Iker Romero Fernández (born 15 June 1980) is a retired Spanish handball player, currently working as the head coach of SG BBM Bietigheim and the Austria men's national handball team.

He won the World Men's Handball Championship in 2005 with the Spain men's national handball team in Tunisia.

==Career==
Iker Romero signed his first professional contract in 1997 with BM Valladolid. In 2000 he signed for Ademar León, where he won the Spanish Championship in 2001. The same year he signed for BM Ciudad Real. Here he won the 2003 Copa del Rey and the 2002 and 2003 EHF Cup Winners' Cup. In 2003 he signed for FC Barcelona, where he won the 2006 and 2007 Spanish Championship, the 2004 Copa del Rey, the 2004 and 2007 European Supercup and the 2005 and 2011 EHF Champions League.

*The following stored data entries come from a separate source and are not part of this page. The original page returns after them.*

/-! ### The fields of the status word -/

theorem statusWord_flags (s : State) :
    (statusWord s).getLsbD 0 = busy s ∧ (statusWord s).getLsbD 1 = s.done ∧
      (statusWord s).getLsbD 2 = s.converged ∧ (statusWord s).getLsbD 3 = s.err := by
  simp [statusWord]

/-- Bits 11 and 19 lie in no field. -/
theorem statusWord_zeros (s : State) : (statusWord s).getLsbD 11 = false ∧ (statusWord s).getLsbD 19 = false := by
  simp [statusWord]

theorem statusWord_registers (s : State) :
    (statusWord s).extractLsb' 4 7 = s.attempt ∧
      (statusWord s).extractLsb' 12 4 = (if s.err then s.errState else s.state) ∧
      (statusWord s).extractLsb' 16 3 = s.dens ∧ (statusWord s).extractLsb' 20 4 = s.errCode ∧
      (statusWord s).extractLsb' 24 8 = (if s.err then s.errStep else s.step) := by
  simp [statusWord, bitWord_eq_setWidth, BitVec.extractLsb'_or, extractLsb'_placed_same, extractLsb'_placed_disjoint,
    extractLsb'_setWidth_above]

/-- 10 R27 over the codes: every code but those of IDLE, DONE and ERROR is busy, the unused ones too. -/
theorem busy_iff (s : State) : busy s = true ↔ s.state ≠ 0 ∧ s.state ≠ 10 ∧ s.state ≠ 15 := by
  simp [busy, stateCode, and_assoc]

/-- The unused codes are 11 to 14 (30 R88). -/
theorem stateOf_eq_none : ∀ b : BitVec 4, stateOf b = none ↔ 11 ≤ b.toNat ∧ b.toNat ≤ 14 := by
  decide

/-- Settles O41: the codes from the table of 30 R88, the word field by field, and the host outputs by rewriting each slice
to the register it holds. -/
theorem statusWordFields : Obligations.StatusWordFields := by
  unfold Obligations.StatusWordFields
  refine ⟨by decide, stateOf_stateCode, stateOf_eq_none, fun s => ?_⟩
  obtain ⟨hbusy, hdone, hconverged, herr⟩ := statusWord_flags s
  obtain ⟨h11, h19⟩ := statusWord_zeros s
  obtain ⟨hattempt, hstate, hdens, herrCode, hstep⟩ := statusWord_registers s
  refine ⟨?_, hdone, hconverged, herr, hattempt, h11, hstate, hdens, h19, herrCode, hstep, ?_⟩
  · rw [hbusy]
    exact busy_iff s
  · rw [hbusy, hdone, hconverged, herr, herrCode, hattempt]
    rfl

end Sys2Proof.Machine
end

section
/-! PROOFS. The configuration (40 R119, 10 R30): no operation writes CFG or the segment storage. -/

namespace Sys2Proof.Machine

open Sys2Proof.Config

/-- `t` has the CFG and the segment storage of `s`. -/
def SameConfig (s t : State) : Prop := t.cfg = s.cfg ∧ t.segPatch = s.segPatch

/-! ### One lemma per operation that answers a next state -/

section Operations

variable {s t : State}

theorem raiseErr_sameConfig (e : ErrCode) (s : State) : SameConfig s (raiseErr e s) :=
  ⟨raiseErr_cfg e s, raiseErr_segPatch e s⟩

In 2011 he moved to Germany to join Füchse Berlin, where he won the 2013-14 DHB-Pokal and the 2014-15 EHF European League. In April 2014 he announced that he would retire at the end of season and move back to Spain, but decided to stay for one more year in Berlin before retiring.

==Coaching career==
In 2017 he became the assistant coach at the German Handball-Bundesliga club TSV Hannover-Burgdorf.

From the 2021-22 season he became the head coach of SG BBM Bietigheim. Starting with the 2025-2026 season, he also manages the Austria men's national handball team.

==Private life==
He is married to the German former handball player Laura Steinbach.